[eluser]jhabbley[/eluser]
Interestingly, I just ran across a very similar and related problem with Chrome.
We're using flashdata to store some parameters chosen in a simple "filter search results" form so we can page through the data without having to put all of the criteria back into the "next page" or "page 2" links. Works great.
However, depending on the number of flash variables we were setting, we'd eventually get this error in chrome: "Error 325 (net::ERR_RESPONSE_HEADERS_TOO_BIG): Unknown error."
Upon viewing the Response Headers (in Firefox), I saw this:
Code:
Content-Type: text/html
Server: Microsoft-IIS/6.0
X-Powered-By: PHP/5.2.5
Set-Cookie: ci_session=a:4:{s:10:"session_id"%3 (... snip ...); expires=Tue, 15-Sep-2009 23:12:18 GMT; path=/
ci_session=a:4:{s:10:"session_id"%3 (... snip ...); expires=Tue, 15-Sep-2009 23:12:18 GMT; path=/
ci_session=a:4:{s:10:"session_id"%3 (... snip ...); expires=Tue, 15-Sep-2009 23:12:18 GMT; path=/
ci_session=a:4:{s:10:"session_id"%3 (... snip ...); expires=Tue, 15-Sep-2009 23:12:18 GMT; path=/
ci_session=a:4:{s:10:"session_id"%3 (... snip ...); expires=Tue, 15-Sep-2009 23:12:18 GMT; path=/
ci_session=a:4:{s:10:"session_id"%3 (... snip ...); expires=Tue, 15-Sep-2009 23:12:18 GMT; path=/
(... approximately 25 lines removed ...)
Date: Tue, 15 Sep 2009 21:12:20 GMT
Connection: close
Because we're using the DB for sessions, each of the lines beginning with "ci_session=" was identical... and repeated over and over again.

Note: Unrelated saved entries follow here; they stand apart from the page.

/-- The engines' work for a saved team: its transfers stop at a unit boundary, its tile operations stay as descriptors, and neither holds an
entry of the core's queues (R239, R262). -/
def State.saveWork (s : State) (team : Nat) : State :=
  let drop (x : TileOp) : TileOp := { x with core := Config.cores, got := [] }
  { s with eng := { s.eng with
    transfers := s.eng.transfers.map fun (p : Nat × Transfer) => (p.1, if p.2.team = team then p.2.save else p.2)
    tileOps := s.eng.tileOps.map fun (p : Nat × TileOp) => (p.1, if p.2.team = team then drop p.2 else p.2) } }

/-- At restore the work is queued again, on the engines of the team's core, behind what stands there. -/
def State.restoreWork (s : State) (team core : Nat) : State :=
  let (mine, rest) := s.eng.transfers.partition fun p => p.2.team == team
  { s with eng := { s.eng with
    transfers := rest ++ mine.map fun (p : Nat × Transfer) => (p.1, { p.2 with core := core })
    tileOps := s.eng.tileOps.map fun (p : Nat × TileOp) => (p.1, if p.2.team = team then { p.2 with core := core } else p.2) } }

/-- The scheduler pre-empts a team: it issues no more, and once its work has ended its groups are saved, and what the engines still have to do
of it, a team whose groups have retired included. -/
def execTeamPreempt (team : Nat) (s : State) : Out :=
  match Table.get s.run.teams team, (Table.get s.run.teams team).bind fun t => Table.get s.ker.kernels t.kernel with
  | some t, some k =>
    if t.saved ∨ s.workless team t then .next s
    else if !s.teamSettled team t then .next (s.setTeam team { t with stopping := true })
    else match s.context k.ctx with
      | none => .next s
      | some c =>
        let s1 := t.groups.foldl (fun x gid => match x.group gid with | some g => x.saveGroup c.record gid g | none => x) s
        .next ((s1.saveWork team).setTeam team { t with saved := true, stopping := false, regs := [] })
  | _, _ => .next s

/-! ### Restore and landing (R143, R171, R176, R327, R343, R349) -/

/-- A parked lane goes on: at a PC, or with PC 0 where it stands, which after an imprecise fault is its region entry, whose TGT bit is
checked (R58, R98, R309). -/
def Lane.unpark (l : Lane) (pc : DWord) : Lane :=
  if l.st = .parked then Lane.arrive { l with st := .running, reenter := l.reenter && pc == 0 } (if pc = 0 then l.pc else pc) else l

/-- Parked lanes go on. -/
def Group.unpark (g : Group) (pc : DWord) : Group :=
  let woken := g.lanes.map fun l => l.unpark pc
  ({ g with lanes := woken, st := match g.st with | .parked => .resident | .saved _ => .saved false | x => x, debugParked := false,
            saveFlags := 0 } : Group).settle

/-- Resume a parked group. A debug-parked group passes the debugger once at the PCs where it stands (R414). -/
def State.resumeParked (s : State) (gid : Nat) (g : Group) (pc : DWord) : State :=
  let ctx := s.ctxOf g
  let goes (x : Interval) : Bool := x.st == .stopped && x.stopped == some gid
  let s1 := if (match Table.get s.ckp.ints ctx with | some x => goes x | none => false) then s.setDbg (s.partOf ctx) 0x58 1 else s
  let s2 : State := { s1 with ckp := { s1.ckp with
    passed := if pc = 0 then s1.ckp.passed else s1.ckp.passed.filter fun x => x.1 != gid
    ints := Table.upd s1.ckp.ints ctx fun x => if goes x then { x with st := .replaying, stopped := none } else x } }
  s2.setGroup gid (g.unpark pc)

/-- Resume the marked groups of a context that a suspension has not saved, and forget their marks (R309). -/
def State.resumeMarked (s : State) (ctx : Nat) : State :=
  match s.context ctx with
  | none => s
  | some c => c.marked.foldl (fun t m => match t.group m.1 with
    | some g => if g.st = .parked then
        (t.resumeParked m.1 g m.2).updContext ctx fun c => { c with marked := Table.del c.marked m.1 } else t
    | none => t) s

/-- Chain channels go on, unless the context is suspended or comes to a checkpoint boundary (R234, R239). -/
def State.chansGo (s : State) (ctx : Nat) : State := if s.streamsStopped ctx then s else s.mapChans ctx Channel.unsave

/-- RESUME: groups, queues, streamer work and chain channels resume; saved teams are restored as there is room. -/
def execResume (host ctx : Nat) (s : State) : Out :=
  .next (s.asGuardian host ctx fun s _ c =>
    if c.st ≠ .suspended then (s, 1)
    else
      let c1 : Context := { c with st := if c.guardians.length = 1 then .guarded else .shared, suspending := false }
      let mine := (s.teamsOf ctx).map (·.1)
      let teams := s.run.teams.map fun (p : Nat × Team) => (p.1, if mine.contains p.1 then { p.2 with stopping := false } else p.2)
      let s1 : State := { s with run := { s.run with teams := teams } }
      ((((s1.setContext ctx c1).resumeQueues ctx).chansGo ctx).resumeMarked ctx, 0))

/-- Stalled lanes stand in bundles again, by PC. -/
def Group.waitBundles (g : Group) : List Bundle :=
  let ks := (List.range g.width).filter fun k => match (g.lane k).st with | .stalled _ => true | _ => false
  let pcs := (ks.map fun k => (g.lane k).pc).eraseDups
  pcs.map fun pc => ⟨laneMask (ks.filter fun k => (g.lane k).pc == pc), 0, none, false⟩

/-- An armed monitor reads its address again (R171). -/
def State.rearm (s : State) (gid : Nat) : State :=
  match s.group gid with
  | none => s
  | some g =>
    let fire (l : Lane) : Lane := if s.monitorDiffers g l then { l with monitor := { l.monitor with st := .fired } } else l
    s.setGroup gid { g with lanes := g.lanes.map fire }

/-- The markers of waiting DRAINs are placed again (R343). -/
def State.redrain (s : State) (gid : Nat) : State :=
  match s.group gid with
  | none => s
  | some g =>
    let ds := (g.lanes.filterMap fun l => match l.st with
      | .stalled w => (match w.kind with | .drain a n => some (a, n) | _ => none)
      | _ => none).eraseDups
    ds.foldl (fun t d =>
      let (u, a) := (t.withdraw d.1 d.2.length).placeMarkers d.2
      u.updGroup gid fun g => { g with lanes := g.lanes.map fun l => match l.st with
        | .stalled w => if w.kind = .drain d.1 d.2 then { l with st := .stalled { w with kind := .drain a d.2 } } else l
        | _ => l }) s

/-- A saved wait is evaluated anew (R176). -/
def Lane.renewWait (l : Lane) : Lane := match l.st with | .stalled w => { l with st := .stalled { w with met := false } } | _ => l

/-- The service that a parked group waits for has been given: the pages that its lanes faulted on are there, and none of its lanes is parked
for another reason (R309, R316). The manual says that such a group resumes at restore; which faults are meant is read from R230 (DEDUCED,
log 84). -/
def State.serviceGiven (s : State) (ctx : Nat) (g : Group) : Bool :=
  let ks := maskLanes g.parkedMask
  let served (l : Lane) : Bool := l.fcode.toNat == Code.pageNotPresent.num || l.fcode.toNat == Code.pageLost.num
  let fs := (ks.filter fun k => served (g.lane k)).map fun k => (g.lane k).faddr
  g.saveFlags &&& 0b101 == 0 && !g.debugParked && !fs.isEmpty && (ks.all fun k => (g.lane k).fcode == 0 || served (g.lane k)) && fs.all fun a =>
    match s.translate ctx .load a with | .error c => !c.serviced | .ok _ => true

/-- Seat a group on a core: monitors, waits, meetings, resumption where it is marked or its service has been given, markers; then it
acquires at device scope. How long it counts as not having issued on its new quadrant R148 does not say: since its last issue on the old
one (DESIGN CHOICE, log 80). -/
def State.seat (s : State) (ctx gid : Nat) (core quad slot : Nat) (st : GroupState) : State :=
  match s.group gid with
  | none => s
  | some g =>
    let g1 : Group := { g with
      core := core, quad := quad, slot := slot, st := st, bundles := g.waitBundles, lanes := g.lanes.map Lane.renewWait }
    let s1 := (s.setGroup gid g1).rearm gid
    let s2 := s1.updGroup gid Group.settle
    let mark := match (s2.context ctx).bind fun c => Table.get c.marked gid with
      | some pc => some pc
      | none => if st = .parked ∧ s2.serviceGiven ctx g then some 0 else none
    let s3 : State := match mark, s2.group gid with
      | some pc, some x => (s2.resumeParked gid x pc).updContext ctx fun c => { c with marked := Table.del c.marked gid }
      | _, _ => s2
    ((s3.freeSlot gid).redrain gid).acquire core .dev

After looking into the Session library, I found the culprit: Each time set_flashdata is called, Session

ess_write is eventually called.
If you're NOT using the DB for session data, then you MUST rewrite the cookie each time a new flashdata variable is set (as the data is stored in the cookie). Makes sense.
However, if you ARE using DB for session data, it still writes out the cookie again... even though only no cookie data has changed (session_id, ip_address, user_agent, and last_activity all remain the same, and user_data is stored in the DB).
So I modified the Session library slightly to fix this:
In /system/libraries/Session.php, I made these changes:
(in the member variable declarations)
Code:
class CI_Session {
var $_cookie_data_written = FALSE; //add this variable
(at the end of sess_write function)
Code:
//
// Write the cookie. Notice that we manually pass the cookie data array to the
// _set_cookie() function. Normally that function will store $this->userdata, but
// in this case that array contains custom data, which we do not want in the cookie.
if($this->_cookie_data_written === FALSE) {
$this->_set_cookie($cookie_userdata);
$this->_cookie_data_written = TRUE;
}
}
Basically, once the cookie has been written to the browser... don't bother writing it again, as it contains no new information.
I hope this helps somebody that runs into this same problem.